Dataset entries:
--- START ---

-- ==== Sys2Proof/Tests/Slice0.lean ====
section
/-! SUPPORT. Tests: ill-formed data refused, every constructor's decoding by a word written out from R49, one step per
instruction with the expected values of spec/95_test_vectors.md (T, S) or of the rule's own example, and a witness for
every statement with hypotheses. -/

namespace Sys2Proof.Tests

open Sys2Proof Sys2Proof.Machine

/-! ## WellFormed: what the checks refuse (R50, R171) -/

theorem test_wf_refuses_class0 : definedWord 0x0123 = false ∧ definedWord 0x00E1 = false := by decide
theorem test_wf_refuses_class5_and_9 : definedWord 0x5121 = false ∧ definedWord 0x9121 = false := by decide
theorem test_wf_refuses_class8 : definedWord 0x8AB8 = false ∧ definedWord 0x8ABF = false := by decide
theorem test_wf_refuses_classE_and_F : definedWord 0xE39F = false ∧ definedWord 0xF4FF = false := by decide
theorem test_wf_accepts : definedWord 0x00EE = true ∧ definedWord 0x8ABE = true := by decide
theorem test_wf_image_3585_refused : wellFormedImage (List.replicate 3585 0) = false := by
  unfold wellFormedImage; rw [List.length_replicate]; decide
theorem test_wf_image_3584_accepted : wellFormedImage (List.replicate 3584 0) = true := by
  unfold wellFormedImage; rw [List.length_replicate]; decide
theorem test_wf_memory_refuses_unsorted : ¬ (Memory.mk defaultFont [(0x301, 1), (0x300, 1)]).wf := by decide
theorem test_wf_memory_refuses_repeat : ¬ (Memory.mk defaultFont [(0x300, 1), (0x300, 2)]).wf := by decide
theorem test_wf_memory_refuses_past_the_end : ¬ (Memory.mk defaultFont [(0x1000, 1)]).wf := by decide
theorem test_wf_memory_refuses_reset_value : ¬ (Memory.mk defaultFont [(0x000, 0xF0)]).wf := by decide

/-! ## Decode: one word of every constructor, written out from the pattern of R49 -/

theorem test_decode_nop : decode 0x0000 = .ok .nop := by decide
theorem test_decode_cls : decode 0x00E0 = .ok .cls := by decide
theorem test_decode_ret : decode 0x00EE = .ok .ret := by decide
theorem test_decode_jpNnn : decode 0x1ABC = .ok (.jpNnn 0xABC) := by decide
theorem test_decode_callNnn : decode 0x2ABC = .ok (.callNnn 0xABC) := by decide
theorem test_decode_seVxNn : decode 0x3A42 = .ok (.seVxNn 0xA 0x42) := by decide
theorem test_decode_sneVxNn : decode 0x4A42 = .ok (.sneVxNn 0xA 0x42) := by decide
theorem test_decode_seVxVy : decode 0x5120 = .ok (.seVxVy 1 2) := by decide
theorem test_decode_ldVxNn : decode 0x6A5C = .ok (.ldVxNn 0xA 0x5C) := by decide
theorem test_decode_addVxNn : decode 0x7A01 = .ok (.addVxNn 0xA 1) := by decide
theorem test_decode_ldVxVy : decode 0x8AB0 = .ok (.ldVxVy 0xA 0xB) := by decide
theorem test_decode_orVxVy : decode 0x8AB1 = .ok (.orVxVy 0xA 0xB) := by decide
theorem test_decode_andVxVy : decode 0x8AB2 = .ok (.andVxVy 0xA 0xB) := by decide
theorem test_decode_xorVxVy : decode 0x8AB3 = .ok (.xorVxVy 0xA 0xB) := by decide
theorem test_decode_addVxVy : decode 0x8AB4 = .ok (.addVxVy 0xA 0xB) := by decide
theorem test_decode_subVxVy : decode 0x8AB5 = .ok (.subVxVy 0xA 0xB) := by decide
theorem test_decode_shrVx : decode 0x8AB6 = .ok (.shrVx 0xA 0xB) := by decide
theorem test_decode_subnVxVy : decode 0x8AB7 = .ok (.subnVxVy 0xA 0xB) := by decide
theorem test_decode_shlVx : decode 0x8ABE = .ok (.shlVx 0xA 0xB) := by decide
theorem test_decode_sneVxVy : decode 0x9120 = .ok (.sneVxVy 1 2) := by decide
theorem test_decode_ldINnn : decode 0xA123 = .ok (.ldINnn 0x123) := by decide
theorem test_decode_jpV0Nnn : decode 0xB300 = .ok (.jpV0Nnn 0x300) := by decide
theorem test_decode_rndVxNn : decode 0xCA0F = .ok (.rndVxNn 0xA 0x0F) := by decide
theorem test_decode_drwVxVyN : decode 0xD123 = .ok (.drwVxVyN 1 2 3) := by decide
theorem test_decode_skpVx : decode 0xE39E = .ok (.skpVx 3) := by decide
theorem test_decode_sknpVx : decode 0xE3A1 = .ok (.sknpVx 3) := by decide
theorem test_decode_ldVxDt : decode 0xF407 = .ok (.ldVxDt 4) := by decide
theorem test_decode_ldVxK : decode 0xF40A = .ok (.ldVxK 4) := by decide
theorem test_decode_ldDtVx : decode 0xF415 = .ok (.ldDtVx 4) := by decide
theorem test_decode_ldStVx : decode 0xF418 = .ok (.ldStVx 4) := by decide
theorem test_decode_addIVx : decode 0xF51E = .ok (.addIVx 5) := by decide
theorem test_decode_ldFVx : decode 0xF529 = .ok (.ldFVx 5) := by decide
theorem test_decode_ldBVx : decode 0xF533 = .ok (.ldBVx 5) := by decide
theorem test_decode_ldMiVx : decode 0xF255 = .ok (.ldMiVx 2) := by decide
theorem test_decode_ldVxMi : decode 0xF265 = .ok (.ldVxMi 2) := by decide
theorem test_decode_undefined : decode 0x8AB8 = .error (.undefinedWord 0x8AB8) := by decide
theorem test_decode_truncated : decodeBytes [0x12] = .error .truncated := by decide
theorem test_table_word : decodeTableWord 16 0xD123 = some (.drwVxVyN 1 2 3) := by decide

/-! ## One step of every instruction -/

/-- The reset state with the word `w` at `pc` after one `Step`, the registers set first by `f`. -/
def run1 (w : Nat) (s : State) : State :=
  match step (s.withFetchWord 16 w) with
  | .next t => t
  | .fault _ => s
  | .refused _ => s

/-- The reset state with two registers set. -/
def regs (x : Reg) (a : Byte) (y : Reg) (b : Byte) : State := (State.reset.setV x a).setV y b

/-- The reset state with `I` and the bytes from `I` set. -/
def atI (i : Word) (bytes : List Byte) (s : State) : State := { s with i := i, mem := s.mem.writeBytes i.toNat bytes }

/-- The state with a fault of its own recorded, at the reset `pc`. -/
def faulted (c : FaultCause) (op : Word) : Option FaultRecord := some ⟨c, op, 0x200⟩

--- END ---

■ **Problem requirements**
Copy out only the lines above from the one with "theorem test_decode_subVxVy : decode" to the one with "theorem test_decode_shlVx : decode", inclusive, exactly as they stand.

■ **Solution for this exercise**
theorem test_decode_subVxVy : decode 0x8AB5 = .ok (.subVxVy 0xA 0xB) := by decide
theorem test_decode_shrVx : decode 0x8AB6 = .ok (.shrVx 0xA 0xB) := by decide
theorem test_decode_subnVxVy : decode 0x8AB7 = .ok (.subnVxVy 0xA 0xB) := by decide
theorem test_decode_shlVx : decode 0x8ABE = .ok (.shlVx 0xA 0xB) := by decide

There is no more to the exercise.